Également, dans certaines circonstances particulières, le NRC peut réaliser des études afin de documenter un événement spécifique ou un épisode de mortalité massive au sein d'une population animale donnée.

[...] generally, when there's a case of a mass die, or for a lot of animals that are dead in one place, we go and investigate, and we have a contingency fund to do that. That enables us to ... on some budgeted items. In some cases, we might go back the next year. If it's a specific item... cases there is die offs of caribou, in some way they are natural phenomenon. In some, would be mass drowning of caribou. Famous on this river. (Intervenant en environnement, Kuujjuaq)

Certains interlocuteurs nous ont cependant fait part d'un manque de financement afin de soutenir les activités de surveillance du NRC sur le terrain et de mettre sur pied de nouveaux projets, ce qui peut poser certaines limites du point de vue du suivi global des populations animales dans une optique de prévention.

[...] we do kind of routine monitoring on anything that's sick, meaning the abnormalities that are spotted. There is a lot of disease in animal that are not necessarily zoonotic diseases. We do that, but it's very difficult to get money for just ordinary monitoring programs, because unless there's a problem or an

issue, [...] why spend money on it. (Intervenant en environnement, Kuujjuaq) The Makivik RC is always lacking funds to research on our country food. So I would suggest that if there is to be improvement on the system, Makivik Research should get funds to research or to study how the animals are being affected by global warming. (Représentant des chasseurs et trappeurs inuits, Akulivik)

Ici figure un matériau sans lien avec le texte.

-- ==== Sys2Proof/Certificates/Slice0/Obligations.lean ====
section
/-! DEFINITION. The statements about the model. Each docstring names the rule of spec/ that the statement
formalises or rests on. -/

open Sys2Proof Sys2Proof.Machine

/-! ### Encoding -/

/-- R93: the ten words of the opcode map, each with its OPCODE, P, M and stages, and no other word decodes to a
command: every legal word is matched on all 32 bits. -/
def Obligations.OpcodeMapHasExactlyTenWords : Prop :=
  (∀ row ∈ [(Instr.nop, 0x00000000#32, 0x00#8, false, false, false, false),
      (Instr.ditherOrd, 0x01000000#32, 0x01#8, false, false, true, false),
      (Instr.ditherExt, 0x01000001#32, 0x01#8, false, true, true, false),
      (Instr.packDir, 0x02000000#32, 0x02#8, false, false, false, true),
      (Instr.packInv, 0x02000002#32, 0x02#8, true, false, false, true),
      (Instr.runOrdDir, 0x03000000#32, 0x03#8, false, false, true, true),
      (Instr.runExtDir, 0x03000001#32, 0x03#8, false, true, true, true),
      (Instr.runOrdInv, 0x03000002#32, 0x03#8, true, false, true, true),
      (Instr.runExtInv, 0x03000003#32, 0x03#8, true, true, true, true),
      (Instr.srst, 0x80000000#32, 0x80#8, false, false, false, false)],
    ∀ w : Word, w = row.2.1 →
      decode w = .ok row.1 ∧ encode row.1 = w ∧ w.extractLsb' 24 8 = row.2.2.1 ∧
      w.getLsbD 1 = row.2.2.2.1 ∧ w.getLsbD 0 = row.2.2.2.2.1 ∧
      hasDither w = row.2.2.2.2.2.1 ∧ hasPack w = row.2.2.2.2.2.2) ∧
  ∀ (w : Word) (i : Instr), decode w = .ok i ↔ w = encode i

/-- R95, R97: a word is illegal exactly when one of its fields is: ZERO not 0, an opcode outside the map, P without
a pack stage, or M without a dither stage. -/
def Obligations.WordIsIllegalExactlyWhenAFieldIs : Prop :=
  ∀ w : Word, (∃ e, decode w = .error e) ↔
    (w.extractLsb' 2 22 ≠ 0#22 ∨ w.extractLsb' 24 8 ∉ [0x00#8, 0x01#8, 0x02#8, 0x03#8, 0x80#8] ∨
      (w.getLsbD 1 = true ∧ w.extractLsb' 24 8 ∉ [0x02#8, 0x03#8]) ∨
      (w.getLsbD 0 = true ∧ w.extractLsb' 24 8 ∉ [0x01#8, 0x03#8]))

/-- R93, R97: three legal words and four illegal ones. -/
def Obligations.SomeWordsDecodeAsTheMapSays : Prop :=
  decode 0x01000001#32 = .ok .ditherExt ∧ decode 0x02000002#32 = .ok .packInv ∧
  decode 0x80000000#32 = .ok .srst ∧ decode 0x03000004#32 = .error .zeroField ∧
  decode 0x04000000#32 = .error .opcode ∧ decode 0x01000002#32 = .error .polarity ∧
  decode 0x80000001#32 = .error .method

/-! ### The step -/

/-- R26, R66, R90, R175: when the next event is the host's write of a word to CMD and the word decodes to a command,
the step is exec of that command in the state that has taken the event, answered with OK. (That the commands reach
the block through the state's list of events is the model's choice, assumption log 3.) -/
def Obligations.StepRunsTheWrittenCommand : Prop :=
  ∀ (s : State) (w : Word) (i : Instr) (rest : List Event), decode w = .ok i →
    s.pending = .hostWrite (regAddr .cmd) w :: rest →
    step s = mapNext (fun t => { t with reply := some (.write .ok) }) (exec i { s with pending := rest })

/-- R12, R180: an idle engine has no step; with no event pending, and at an engine's turn, the block's step is the
engine's. (The list of events is the model's choice, assumption log 3.) -/
def Obligations.EngineStepsWhenNoTransactionDoes : Prop :=
  ∀ s : State, (s.busy = false → engineStep s = .next s) ∧ (s.pending = [] → step s = engineStep s) ∧
    ∀ rest, s.pending = .engineTurn :: rest → step s = engineStep { s with pending := rest }

/-! ### The commands -/

/-- R177: `NOP` stores its word and sets DONE, and nothing else; while a command runs it is refused with ERR_BUSY;
and the worked example. -/
def Obligations.NopSetsDoneAndNothingElse : Prop :=
  (∀ s : State,
    (s.busy = false → exec .nop s = .next { s with actcmd := 0#32, status := s.status ||| 0x2#32 }) ∧
    (s.busy = true → exec .nop s = .next { s with errcmd := 0#32, status := s.status ||| 0x400#32 })) ∧
  exec .nop State.reset = .next { State.reset with status := 0x2#32 }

Pour le suivi des zoonoses à l'échelle humaine, on retrouve principalement la direction de la santé publique du Nunavik qui joue un rôle de surveillance et de prévention vis-à-vis de la population locale. Son mandat premier consiste à divulguer l'information reliée à toute problématique de santé susceptible d'affecter les communautés, et de mettre en œuvre les mécanismes de protection adéquats le cas échéant. À titre d'exemple, il existe depuis le début des années '90 au Nunavik un programme de prévention et de dépistage de la toxoplasmose congénitale, le seul au Québec. Ce programme se traduit par des conseils prénataux et par le dépistage sérologique systématique de la toxoplasmose chez les femmes enceintes qui se présentent en clinique.

123

Les centres de santé et le personnel médical ont pour leur part le rôle d'investiguer et de traiter tout individu se présentant avec les symptômes suggestifs d'une zoonose, et de déclarer les cas aux instances de santé publique lorsqu'un diagnostic de maladie à déclaration obligatoire est posé. C'est le cas pour la brucellose, la fièvre Q, la rage, la trichinellose et la tularémie. La leptospirose n'est à déclaration obligatoire que par les laboratoires réalisant les analyses sérologiques.

Finalement, un autre organisme digne de mention dans la gestion de la problématique des zoonoses est l'Administration régionale Kativik (ARK, aussi connue sous l'acronyme KRG en anglais). L'ARK est une organisation publique impliquée dans la prise de décisions et l'établissement des priorités au nom des résidants de la région Kativik, incluant les territoires situés au nord du 55e parallèle à l'exception des terres cries. Elle possède sur son territoire des compétences administratives, tout en remplissant certaines fonctions municipales. En plus de participer aux échanges avec les autorités des municipalités du Nunavik, cet organisme est impliqué directement dans la gestion de l'eau potable et dans le programme d'aide aux chasseurs inuits, notammant par l'entremise du financement octroyé.